[Stored items]
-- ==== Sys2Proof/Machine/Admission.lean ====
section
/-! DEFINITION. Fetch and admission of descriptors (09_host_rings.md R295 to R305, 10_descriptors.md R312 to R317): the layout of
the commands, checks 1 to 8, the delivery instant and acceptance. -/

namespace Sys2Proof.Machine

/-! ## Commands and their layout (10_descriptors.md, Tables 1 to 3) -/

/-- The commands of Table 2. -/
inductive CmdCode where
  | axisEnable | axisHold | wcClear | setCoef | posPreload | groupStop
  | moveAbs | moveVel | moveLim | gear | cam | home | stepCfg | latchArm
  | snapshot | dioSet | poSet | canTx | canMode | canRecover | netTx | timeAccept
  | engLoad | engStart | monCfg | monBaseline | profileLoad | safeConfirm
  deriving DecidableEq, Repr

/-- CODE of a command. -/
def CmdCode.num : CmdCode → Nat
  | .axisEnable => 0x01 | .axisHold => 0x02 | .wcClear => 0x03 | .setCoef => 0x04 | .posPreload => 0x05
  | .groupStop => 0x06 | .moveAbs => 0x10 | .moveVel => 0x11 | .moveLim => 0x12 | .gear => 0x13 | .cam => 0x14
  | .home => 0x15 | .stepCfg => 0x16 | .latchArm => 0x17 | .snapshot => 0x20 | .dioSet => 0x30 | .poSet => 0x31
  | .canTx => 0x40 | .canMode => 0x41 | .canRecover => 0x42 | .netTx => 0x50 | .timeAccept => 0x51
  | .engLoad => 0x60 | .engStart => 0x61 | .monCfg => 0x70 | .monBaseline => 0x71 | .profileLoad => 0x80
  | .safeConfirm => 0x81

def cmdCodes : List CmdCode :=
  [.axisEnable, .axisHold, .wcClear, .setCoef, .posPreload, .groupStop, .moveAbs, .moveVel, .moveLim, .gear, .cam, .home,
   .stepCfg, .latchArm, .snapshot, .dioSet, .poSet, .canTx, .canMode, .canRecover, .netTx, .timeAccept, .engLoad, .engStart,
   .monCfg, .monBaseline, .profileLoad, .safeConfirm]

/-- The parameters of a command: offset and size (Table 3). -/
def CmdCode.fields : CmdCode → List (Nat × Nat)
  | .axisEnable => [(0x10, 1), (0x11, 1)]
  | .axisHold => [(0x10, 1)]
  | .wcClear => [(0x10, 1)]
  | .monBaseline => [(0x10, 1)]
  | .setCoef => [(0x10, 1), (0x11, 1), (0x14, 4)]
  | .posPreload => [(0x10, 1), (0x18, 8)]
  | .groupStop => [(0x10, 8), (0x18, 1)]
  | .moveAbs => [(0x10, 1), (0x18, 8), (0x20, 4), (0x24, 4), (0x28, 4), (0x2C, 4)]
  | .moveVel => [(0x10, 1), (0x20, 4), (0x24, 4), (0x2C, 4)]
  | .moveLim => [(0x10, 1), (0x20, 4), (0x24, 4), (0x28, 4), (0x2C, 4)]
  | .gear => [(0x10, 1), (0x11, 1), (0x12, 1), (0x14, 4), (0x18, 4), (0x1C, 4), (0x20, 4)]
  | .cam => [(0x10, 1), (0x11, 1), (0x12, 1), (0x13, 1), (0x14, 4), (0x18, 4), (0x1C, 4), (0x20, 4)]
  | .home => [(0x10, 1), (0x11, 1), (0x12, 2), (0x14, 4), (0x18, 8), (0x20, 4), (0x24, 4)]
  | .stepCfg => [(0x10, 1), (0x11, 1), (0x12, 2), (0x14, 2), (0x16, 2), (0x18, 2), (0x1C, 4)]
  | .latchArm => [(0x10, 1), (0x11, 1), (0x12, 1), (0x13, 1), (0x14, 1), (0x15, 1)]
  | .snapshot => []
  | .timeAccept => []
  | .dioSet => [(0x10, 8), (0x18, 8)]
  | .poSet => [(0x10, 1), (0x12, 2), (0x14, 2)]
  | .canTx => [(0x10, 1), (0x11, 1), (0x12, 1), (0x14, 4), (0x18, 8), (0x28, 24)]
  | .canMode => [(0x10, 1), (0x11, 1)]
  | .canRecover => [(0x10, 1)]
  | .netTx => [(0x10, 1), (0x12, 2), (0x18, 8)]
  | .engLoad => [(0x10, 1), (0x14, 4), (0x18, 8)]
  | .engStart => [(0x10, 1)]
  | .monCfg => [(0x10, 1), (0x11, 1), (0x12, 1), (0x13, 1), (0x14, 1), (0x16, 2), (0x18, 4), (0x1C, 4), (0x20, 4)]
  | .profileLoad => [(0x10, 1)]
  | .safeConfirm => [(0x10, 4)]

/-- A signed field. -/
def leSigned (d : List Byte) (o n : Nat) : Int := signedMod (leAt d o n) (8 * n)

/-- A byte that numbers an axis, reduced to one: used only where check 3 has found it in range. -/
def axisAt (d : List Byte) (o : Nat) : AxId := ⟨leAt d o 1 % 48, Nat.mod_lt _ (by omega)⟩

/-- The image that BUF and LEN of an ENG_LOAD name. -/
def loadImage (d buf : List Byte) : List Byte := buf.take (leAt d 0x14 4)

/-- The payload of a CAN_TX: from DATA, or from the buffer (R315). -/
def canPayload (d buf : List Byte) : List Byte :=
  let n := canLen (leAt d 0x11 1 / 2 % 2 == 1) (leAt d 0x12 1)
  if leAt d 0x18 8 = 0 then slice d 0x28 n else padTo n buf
--
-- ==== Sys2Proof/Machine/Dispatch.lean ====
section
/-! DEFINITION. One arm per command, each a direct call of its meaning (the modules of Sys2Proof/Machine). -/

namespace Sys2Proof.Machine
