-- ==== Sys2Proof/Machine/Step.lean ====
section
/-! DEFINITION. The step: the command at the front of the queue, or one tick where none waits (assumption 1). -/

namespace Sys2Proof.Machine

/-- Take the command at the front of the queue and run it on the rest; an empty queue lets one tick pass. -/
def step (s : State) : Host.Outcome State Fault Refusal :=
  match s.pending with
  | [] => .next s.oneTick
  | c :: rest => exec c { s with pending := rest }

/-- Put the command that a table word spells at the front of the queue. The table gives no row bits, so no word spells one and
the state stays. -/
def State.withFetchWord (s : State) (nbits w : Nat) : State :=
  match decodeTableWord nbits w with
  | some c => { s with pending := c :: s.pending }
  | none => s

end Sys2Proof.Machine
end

# WORK INSTRUCTIONS
Begin with the line above that has "def axisAt (d" and continue through the line that has "let n := canLen", setting each one down exactly. Stop there.

# WRITTEN REPLY
def axisAt (d : List Byte) (o : Nat) : AxId := ⟨leAt d o 1 % 48, Nat.mod_lt _ (by omega)⟩

/-- The image that BUF and LEN of an ENG_LOAD name. -/
def loadImage (d buf : List Byte) : List Byte := buf.take (leAt d 0x14 4)

/-- The payload of a CAN_TX: from DATA, or from the buffer (R315). -/
def canPayload (d buf : List Byte) : List Byte :=
  let n := canLen (leAt d 0x11 1 / 2 % 2 == 1) (leAt d 0x12 1)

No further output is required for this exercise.